According to the Oklahoma Tax Commission, the state has almost 500 wide-ranging exclusions, credits, deductions, deferrals, and incentives, ranging from the deduction for federal income-tax payments to a sales tax exemption for railroad spikes.
Unofficial legislative estimates have put the total lost revenue at up to $5 billion a year, almost matching the state’s $6.5 billion general fund budget for fiscal 2012.
The six legislative panel members include Rep. David Dank, R-Oklahoma City, chairman of the House Revenue and Taxation Committee, and Senate Finance Committee chairman Mike Mazzei, R-Tulsa.
Mazzei said the state could realize as much as $500 million a year by getting rid of several obsolete or ineffective tax breaks, while Dank put the total at $250 million a year.

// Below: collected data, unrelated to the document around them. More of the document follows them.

-- ==== Sys2Proof/Tests/Slice0.lean ====
section
/-! SUPPORT. Tests from the worked examples of 95_test_vectors.md (the vector's id in each docstring), ill-formed terms that
the checks refuse, and a witness for every obligation that has hypotheses. -/

namespace Sys2Proof.Tests

open Sys2Proof Sys2Proof.Machine Sys2Proof.Safety

/-! The illustrative configuration, the sample reply and a small state (95_test_vectors.md sections 2 and 5). -/

def exData : ConfigData where
  init := ⟨0x10, 0x20, []⟩
  en := ⟨0x12, 0x22, [0x01]⟩
  dis := ⟨0x12, 0x22, [0x00]⟩
  req := ⟨0x11, 0x21, []⟩
  reqAddrBias := 0x00
  addrIdx := 3
  vIdx := 4
  iIdx := 6
  pIdx := 8
  ahIdx := 12
  whIdx := 16
  minReplyLen := 8
  hasEnergy := true
  tickHz := 1000
  nowW := 32
  tResync := 1000
  tPace := 10
  tRead := 100
  tSettle := 100

theorem test_exData_wf : exData.Wf := by decide

def cfgEx : Config := ⟨exData, test_exData_wf⟩

theorem test_biased_wf : ({ exData with reqAddrBias := 0xAF } : ConfigData).Wf := by decide

def cfgBias : Config := ⟨{ exData with reqAddrBias := 0xAF }, test_biased_wf⟩

/-- The first twenty bytes of the sample reply `S`. -/
def s20 : List Byte :=
  [0xAA, 0x1C, 0x01, 0x07, 0x04, 0xE2, 0x01, 0x2C, 0x00, 0x00, 0x3A, 0x98, 0x00, 0x01, 0xE2, 0x40, 0x00, 0x12, 0xD6, 0x87]

/-- `S`. -/
def sample : RxFrame := ⟨s20 ++ List.replicate 12 0x00, by decide⟩

/-- `S` with byte 3 = 0x08. -/
def foreign : RxFrame := ⟨(s20.set 3 0x08) ++ List.replicate 12 0x00, by decide⟩

/-- What X1 lists. -/
def sampleReply : Reply :=
  { requestType := 0x1c, unknown1 := 0x01, address := 0x07, voltageRaw := 1250, currentRaw := 300
    power := some 15000, amphour := some 123456, watthour := some 1234567 }

/-- A state under `CFG_EX` in the given micro-state, a read of 0x07 in progress, the given frames queued, quiet inputs. -/
def at_ (f : FsmState) (queue : List RxFrame) : State :=
  { State.reset with
    fsm := f
    cfg := cfgEx
    session := { curOp := .readTelemetryOp, targetAddr := 0x07, activeReq := true, startTs := 0, lastResyncTs := 0 }
    env := { time := 0, rxQueue := queue, sent := [], commands := [], inputs := List.replicate 8 Input.quiet } }

/-- The same with a one-shot operation in progress. -/
def oneshotAt (f : FsmState) (op : HostOp) (queue : List RxFrame) : State :=
  { at_ f queue with session := { (at_ f queue).session with curOp := op } }

/-- The same at another tick. -/
def atTick (s : State) (t : Nat) : State := { s with env := { s.env with time := t } }

/-- The same with another list of inputs. -/
def withInputs (s : State) (i : List Input) : State := { s with env := { s.env with inputs := i } }

/-- The next state, the same state where there is none. -/
def nextOf (s : State) (o : Host.Outcome State Fault Refusal) : State :=
  match o with
  | .next t => t
  | .fault _ => s
  | .refused _ => s

/-- One step. -/
def after (s : State) : State := nextOf s (step s)

/-- The micro-state after `k` steps. -/
def fsmAt (k : Nat) (s : State) : Option FsmState :=
  match runN k s with
  | .next t => some t.fsm
  | .fault _ => none
  | .refused _ => none

/-- Why bytes are refused. -/
def refusal (o : Except DecodeError Instr) : Option DecodeError :=
  match o with
  | .ok _ => none
  | .error e => some e

theorem runN_of_fsmAt {k : Nat} {s : State} {f : FsmState} (h : fsmAt k s = some f) :
    ∃ u, runN k s = .next u ∧ u.fsm = f := by
  unfold fsmAt at h
  split at h
  · exact ⟨_, by assumption, Option.some.inj h⟩
  · cases h
  · cases h

theorem oneCall_of {k : Nat} {s : State} (h : ∀ j ∈ List.range (k + 1), fsmAt j s ≠ some .idle) : oneCall k s := by
  intro j hj u hu hi
  exact h j (List.mem_range.2 (Nat.lt_succ_of_le hj)) (by simp [fsmAt, hu, hi])

/-! WellFormed: an ill-formed term for each check, refused. -/

/-- R102: a reply without the guard's first byte. -/
theorem test_wf_refuses_guard : Instr.wellFormed cfgEx (.telemetryReply { sampleReply with requestType := 0x1D }) = false ∧
    Instr.wellFormed cfgEx (.telemetryReply { sampleReply with unknown1 := 0x00 }) = false := by decide

/-- R106: current frames of 8 to 11 bytes carry no `power`; one that carries `amphour` is long enough for `power`. -/
theorem test_wf_refuses_missing_power :
    Instr.wellFormed cfgEx (.telemetryReply { sampleReply with power := none, watthour := none }) = false := by decide

/-- R107: `amphour` cannot be missing where `watthour` stands. -/
theorem test_wf_refuses_missing_amphour :
    Instr.wellFormed cfgEx (.telemetryReply { sampleReply with amphour := none }) = false := by decide

theorem test_noEnergy_wf : ({ exData with hasEnergy := false } : ConfigData).Wf := by decide

def cfgNoEnergy : Config := ⟨{ exData with hasEnergy := false }, test_noEnergy_wf⟩

/-- R107, R108: a revision without energy fields carries none. -/
theorem test_wf_refuses_energy :
    Instr.wellFormed cfgNoEnergy (.telemetryReply { sampleReply with watthour := none }) = false ∧
    Reply.watthourOk cfgNoEnergy { sampleReply with amphour := none } = false ∧
    Instr.wellFormed cfgNoEnergy (.telemetryReply { sampleReply with amphour := none, watthour := none }) = true := by decide

theorem test_longMin_wf : ({ exData with minReplyLen := 33 } : ConfigData).Wf := by decide

/-- R38: under a least length of 33 no reply fits a received frame. -/
theorem test_wf_refuses_too_long :
    Reply.fits ⟨{ exData with minReplyLen := 33 }, test_longMin_wf⟩ sampleReply = false := by decide

/-- X1's reply, and every other instruction, is well-formed. -/
theorem test_wf_accepts : Instr.wellFormed cfgEx (.telemetryReply sampleReply) = true ∧
    Instr.wellFormed cfgEx (.readTelemetryOp 0xFF true) = true ∧ Instr.wellFormed cfgEx (.enableRelay 0xFF) = true := by decide

/-- R5 (a) to (c): offset, guard, equal templates. -/
theorem test_config_refuses_templates : ¬ ConfigData.OffsetsOk { exData with en := ⟨0x12, 0x22, []⟩ } ∧
    ¬ ConfigData.GuardOk { exData with req := ⟨0x1c, 0x01, []⟩ } ∧
    ¬ ConfigData.DistinctOk { exData with dis := ⟨0x12, 0x22, [0x01]⟩ } := by decide

/-- R5 (d): an address index at the least length, a field beyond the buffer, overlapping fields. -/
theorem test_config_refuses_layout : ¬ ConfigData.LayoutOk { exData with addrIdx := 20 } ∧
    ¬ ConfigData.LayoutOk { exData with whIdx := 29 } ∧ ¬ ConfigData.LayoutOk { exData with iIdx := 5 } := by decide

/-- R5 (e), (f): a resync threshold of no or of three seconds, a timebase too narrow for the deadline, another bias. -/
theorem test_config_refuses_times : ¬ ConfigData.TimesOk { exData with tResync := 0 } ∧
    ¬ ConfigData.TimesOk { exData with tResync := 3000 } ∧ ¬ ConfigData.TimesOk { exData with nowW := 13 } ∧
    ConfigData.TimesOk { exData with nowW := 14 } ∧ ¬ ConfigData.BiasOk { exData with reqAddrBias := 0x01 } := by decide

/-! Decoding: words written out bit by bit from the encodings. -/

/-- W1, W3: bits 10 / 9:8 / 7:0 of R51, low byte first. -/
theorem test_decode_initialize : decodeOption cfgEx [0b00000111, 0b00000000] = some (.initializeOp 0x07 false) := by decide
theorem test_decode_disable_relay : decodeOption cfgEx [0b00000111, 0b00000010] = some (.disableRelayOp 0x07 false) := by
  decide

/-- W2, W7. -/
theorem test_decode_enable_relay : decodeOption cfgEx [0b00000111, 0b00000001] = some (.enableRelayOp 0x07 false) ∧
    decodeOption cfgEx [0b00000111, 0b00000101] = some (.enableRelayOp 0x07 true) := by decide

/-- W5, W6. -/
theorem test_decode_read_telemetry : decodeOption cfgEx [0b00000111, 0b00000111] = some (.readTelemetryOp 0x07 true) ∧
    decodeOption cfgEx [0b11111111, 0b00000111] = some (.readTelemetryOp 0xFF true) := by decide
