-- ==== Sys2Proof/Syntax.lean ====
section
/-! DEFINITION. The commands: one constructor of `Instr` per row of the table of
operations and events. Where the effect of a command depends on something the
device finds outside itself in that step (bytes it reads from host memory, an
ECC outcome, a measured value, ticks passed), the command carries it. -/

namespace Sys2Proof

/-- A unit that the power controller clock-gates (R21). -/
inductive UnitId where
  | hound (h : Fin 128)
  | fe (n : Fin 32)
  | she (n : Fin 8)
  | srt (n : Fin 4)
  | agg (n : Fin 8)
  | cze (n : Fin 4)
  | dge
  | mv (n : Fin 16)
  | shc
  deriving DecidableEq, Repr

/-- The slots that requesters wait for (R29). -/
inductive SlotKind where
  | job | tile
  deriving DecidableEq, Repr

/-- An engine of a kind that carries vertices (R91, R101). -/
inductive EngineId where
  | fe (n : Fin 32)
  | she (n : Fin 8)
  | srt (n : Fin 4)
  | agg (n : Fin 8)
  | cze (n : Fin 4)
  deriving DecidableEq, Repr

/-- A block of a RawLink lane, byte 0 lowest: a data block, a control block, or an
uncorrectable codeword or invalid sync header (R40 to R42). -/
inductive RlBlock where
  | data (b : BitVec 64)
  | control (b : BitVec 64)
  | bad
  deriving DecidableEq, Repr

/-- An event of a kennel, as the timing unit names it (R54, R59). -/
structure EventRef where
  kennel : Fin 256
  epoch : BitVec 48
  event : BitVec 32
  toffset : BitVec 24
  deriving DecidableEq, Repr

/-- A mailbox: MB0 or the mailbox of a kennel (R448). (DEDUCED, safe: log entry 24.) -/
inductive Mb where
  | mb0
  | kn (k : Fin 256)
  deriving DecidableEq, Repr

/-- A DMP request as it stands in the mailbox window, but for its opcode, which
the command gives (R450). `rsv` says that a reserved byte of it is not 0. -/
structure Msg where
  length : BitVec 16
  status : BitVec 16
  seq : BitVec 32
  rsv : Bool
  body : Bytes
  deriving DecidableEq, Repr

/-- What a read of host memory gives: its bytes, or a failure. -/
abbrev HostRead := Option Bytes

/-- What a doorbell that is written as a register makes the device read from outside: CI of
the CQ shadow, the host's memory, a measurement, TCLK in kHz, and whether the shared cache
of a device that resets has an uncorrectable tag error (R382, R448). -/
structure DoorRead where
  ci : Option (BitVec 32) := none
  host : HostRead := none
  fresh : Bytes := []
  tclkKhz : Nat := 0
  tagError : Bool := false
  deriving DecidableEq, Repr

/-- What happens beside a host write: the bits that hardware sets in the same cycle, and
what a doorbell that the write rings makes the device read (R9, R382). -/
structure WriteEnv where
  hwSet : Nat := 0
  door : DoorRead := {}
  deriving DecidableEq, Repr

/-- Work queue `w` of kennel `k`. -/
structure QueueRef where
  k : Fin 256
  w : Fin 16
  deriving DecidableEq, Repr

/-- Completion queue `c` of kennel `k`. -/
structure CqRef where
  k : Fin 256
  c : Fin 16
  deriving DecidableEq, Repr

/-- Vertex `vid` of the job numbered `job` in the state. -/
structure VertexRef where
  job : Nat
  vid : Nat
  deriving DecidableEq, Repr

/-- What ECC finds on one read (R341, R342). -/
inductive EccOutcome where
  | ok
  | corrected
  | uncorrectable
  deriving DecidableEq, Repr

/-- An ECC outcome other than `ok` on the verify copy of one Scent entry (R199). -/
structure EccHit where
  bank : Fin 8
  row : Fin 32768
  ue : Bool
  deriving DecidableEq, Repr

/-- The fields that the vector formats share (R252). -/
structure VFields where
  vd : Fin 32
  vs1 : Fin 32
  vs2 : Fin 32
  men : Bool
  msk : Fin 8
  ew : Fin 4
  deriving DecidableEq, Repr

/-- Who asks for a DRAM read: a job's vertex, a Hound, the Herder or a filler
that no job waits for (R342, R349). -/
inductive Requester where
  | vertex (v : VertexRef)
  | hound (h : Fin 128)
  | herder
  | none
  deriving DecidableEq, Repr

/-- An SHC request: a read, or a write of the bytes that `mask` names (R352). -/
inductive ShcOp where
  | read
  | write (mask : BitVec 64) (data : BitVec 512)
  deriving DecidableEq, Repr

/-- What ECC finds in the SHC arrays on a lookup (R360). -/
inductive ShcEcc where
  | ok
  | corrected
  | data
  | tag
  deriving DecidableEq, Repr

/-- What an MSI-X unmask addresses (R387): one vector, or the function. -/
inductive UnmaskTarget where
  | vector (v : Fin 2048)
  | function
  deriving DecidableEq, Repr

/-- What a boot finds outside the MRAM (R339, R344, R447, R459). -/
structure BootEnv where
  /-- The image in SPI NOR; empty where there is none. -/
  recovery : Bytes
  /-- The runtime of the image that starts (R213). -/
  runtime : Bytes
  /-- Delays that a sweep finds, by channel × 2^16 + selector. -/
  delays : List (Nat × Nat)
  /-- The environment report, with what the DIMMs' SPD gives (R339, R458). -/
  report : Bytes
  deriving DecidableEq, Repr

/-- The header fields of an exchange frame (R468). -/
structure LHdr where
  dst : BitVec 16
  src : BitVec 16
  kennel : Fin 256
  channel : BitVec 16
  deriving DecidableEq, Repr

/-- The payload of a WALK frame (R468). -/
structure WalkBody where
  next : BitVec 32
  gen : BitVec 16
  ring : Bool
  ended : Bool
  err : Bool
  errCode : BitVec 8
  count : BitVec 32
  deriving DecidableEq, Repr

/-- The priority class whose fragment leaves its FIFO, and the moment (R36, R43). -/
structure ClassAt where
  cls : Fin 8
  now : Nat
  deriving DecidableEq, Repr

/-- A vertex, and the moment at which it acts by the clock (R123, R134). -/
structure VertexAt where
  v : VertexRef
  now : Nat
  deriving DecidableEq, Repr

/-- The bytes of a DRAM write, with what ECC finds where a part of a line is written (R348). -/
structure LineWrite where
  data : BitVec 512
  ecc : EccOutcome := .ok
  dev : BitVec 5 := 0
  deriving DecidableEq, Repr

/-- An SHC request: what it does, for whom, and the ports that ask the slice in the same
round (R352, R358). -/
structure LookupBy where
  op : ShcOp
  who : Requester := .none
  rivals : BitVec 64 := 0
  deriving DecidableEq, Repr

/-- What ECC finds on a lookup: in the line itself, and in the line that has to make room
for it (R360). -/
structure LookupEcc where
  line : ShcEcc := .ok
  victim : EccOutcome := .ok
  deriving DecidableEq, Repr

/-- What ECC finds as the cache writes back: a tag error, the errors corrected, and the
lines with an uncorrectable one (R359, R360). -/
structure FlushEcc where
  tagError : Bool := false
  ces : Nat := 0
  ues : List Nat := []
  deriving DecidableEq, Repr
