/-- The longest match at a position among the distances compared there: length, distance. -/
def bestMatch (window : Nat) (dists : List Nat) (rest back : Bytes) : Nat × Nat :=
  (dists.filter (fun d => 1 ≤ d && d ≤ min window back.length)).foldl (fun m d =>
    let n := matchLen d rest back
    if m.1 < n then (n, d) else m) (0, 0)

/-- The copies of a block: literals before each, its length and its distance. `inside` bytes
of a match are still to be passed. With `lazy`, a match gives way by one byte where the next
position has a longer one (R304). -/
def blockGuide (best : Nat → Bytes → Bytes → Nat × Nat) (lazy : Bool) :
    Nat → Nat → Nat → Bytes → Bytes → List (Nat × Nat × Nat)
  | _, _, _, [], _ => []
  | pos, lits, inside + 1, b :: r, back => blockGuide best lazy (pos + 1) lits inside r (b :: back)
  | pos, lits, 0, b :: r, back =>
    let m := best pos (b :: r) back
    if m.1 < 3 || (lazy && m.1 < (best (pos + 1) r (b :: back)).1) then
      blockGuide best lazy (pos + 1) (lits + 1) 0 r (b :: back)
    else (lits, m.1, m.2) :: blockGuide best lazy (pos + 1) 0 (m.1 - 1) r (b :: back)

/-- A coded payload for a block (R304, R305). Which earlier positions are compared at a
position is open. (DESIGN CHOICE, safe: log entry 42.) -/
def encodePayload (level wlog : Nat) (hist block : Bytes) : Bytes :=
  let best := fun (pos : Nat) (rest back : Bytes) =>
    let dists := Config.candidates level wlog (hist.map (·.toNat)) (block.map (·.toNat)) pos
    bestMatch (2 ^ wlog) (dists.take (czeCands level)) rest back
  encodeGuide (blockGuide best (decide (6 ≤ level)) 0 0 0 block hist) block

/-- A block header and its padded payload (R294, R296). -/
def blockBytes (btype ulen : Nat) (p : Bytes) : Bytes :=
  toLe 1 btype ++ zeros 1 ++ toLe 2 (ulen - 1) ++ toLe 2 p.length ++ zeros 2 ++ padTo 8 p

/-- What the compressor has made of a tile so far. -/
structure EncRun where
  st : CzeSt
  out : Bytes := []
  blocks : Nat := 0
  stored : Nat := 0

/-- One block of the compressor (R305). -/
def encodeBlock (r : EncRun) (block : Bytes) : EncRun :=
  let p := encodePayload r.st.level r.st.wlog r.st.hist block
  let coded := p.length < block.length
  let b := if coded then blockBytes 2 block.length p else blockBytes 1 block.length block
  { st := { czeGrow r.st block.reverse with coff := r.st.coff + b.length }, out := r.out ++ b,
    blocks := r.blocks + 1, stored := r.stored + b2n (!coded) }

/-- The blocks of one input tile. -/
def encodeBlocks (size : Nat) : Nat → EncRun → Bytes → EncRun
  | 0, r, _ => r
  | fuel + 1, r, b =>
    if b.isEmpty then r else encodeBlocks size fuel (encodeBlock r (b.take size)) (b.drop size)

/-- The stream bytes that a compressor makes of one input tile (R311). -/
def encodeTile (cfg : Bytes) (st : CzeSt) (data : Bytes) : EncRun :=
  let r0 : EncRun :=
    if st.isOpen then { st := { st with level := czeLevel cfg } }
    else
      let h := streamHeader (czeWlog cfg) (czeClass cfg) (czeLevel cfg) (czeStream cfg)
      { st := { st with
          isOpen := true, cls := czeClass cfg, wlog := czeWlog cfg, level := czeLevel cfg,
          streamId := czeStream cfg, hist := [], total := 0, crc := crc64Ones, coff := 16 },
        out := h }
  encodeBlocks (czeBlock cfg) (data.length + 1) r0 data

/-- The END block of a stream (R300). -/
def endBlock (st : CzeSt) : Bytes :=
  blockBytes 3 1 (toLe 8 st.total ++ toLe 8 (if st.cls = 1 then st.crc ^^^ crc64Ones else 0))

/-! ### The state area (R314 to R316) -/

/-- Bytes 0 to 251 of the control record. -/
def czeControl (cfg : Bytes) (st : CzeSt) : Bytes :=
  toLe 4 0x53465352 ++ toLe 1 1 ++ toLe 1 st.wlog ++ toLe 1 (2 * czeDir cfg + st.cls) ++
  toLe 1 (if czeDir cfg = 0 then st.level else 0) ++ toLe 4 st.streamId ++ toLe 4 st.hist.length ++
  toLe 8 st.total ++ toLe 8 (if st.cls = 1 then st.crc else 0) ++ toLe 8 st.coff ++ zeros 212

/-- The state area of an open stream; of no stream, an all-zero control record. -/
def czeArea (cfg : Bytes) (st : CzeSt) : Bytes :=
  if st.isOpen then
    let c := czeControl cfg st
    let h := st.hist.reverse
    c ++ toLe 4 (crc32c (c ++ h)) ++ h
  else zeros 256

/-- Length of the state area (R314). -/
def czeAreaLen (cfg : Bytes) : Nat := 256 + 2 ^ czeWlog cfg

/-- A restored state, or none where the record is invalid (R315). -/
def czeRestored (cfg area : Bytes) : Option CzeSt :=
  if zeroes area 0 256 then some {}
  else
    let wlog := le area 5 1
    let flags := le area 6 1
    let hlen := le area 12 4
    let h := (area.drop 256).take hlen
    let comp := czeDir cfg == 0
    if le area 0 4 == 0x53465352 && le area 4 1 == 1 && flags < 4 && flags / 2 == czeDir cfg &&
      zeroes area 40 212 && 16 ≤ wlog && wlog ≤ czeWlog cfg && hlen ≤ 2 ^ wlog &&
      h.length == hlen && le area 252 4 == crc32c (area.take 252 ++ h) &&
      (if comp then flags % 2 == czeClass cfg && wlog == czeWlog cfg && le area 8 4 == czeStream cfg
       else czeStream cfg == 0 || le area 8 4 == czeStream cfg)
    then
      some { isOpen := true, cls := flags % 2, wlog, level := le area 7 1, streamId := le area 8 4,
             hist := h.reverse, total := le area 16 8,
             crc := if flags % 2 = 1 then le area 24 8 else crc64Ones, coff := le area 32 8 }
    else none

Dank and Mazzei tried but failed during the recent session to eliminate more than 20 tax breaks that they said cost the state $54 million a year.
“What many of us are concerned about are the inefficient and obsolete tax preference items that go to special interest groups or projects that really don’t generate a net economic benefit to the state,” Mazzei said.
The panel also includes state Treasurer Ken Miller and three other statewide elected officials.
They cited a tax break for utilities that purchase coal mined in Oklahoma, which they said cost the government $30 million over the last three years to support an industry that employs only about 200 state residents.
Items currently exempt from the state sales tax include prescription drugs, horses, robots, oil drums, and museum admissions.
The panel is expected to provide recommendations to the Legislature this fall for potential action during the 2012 session.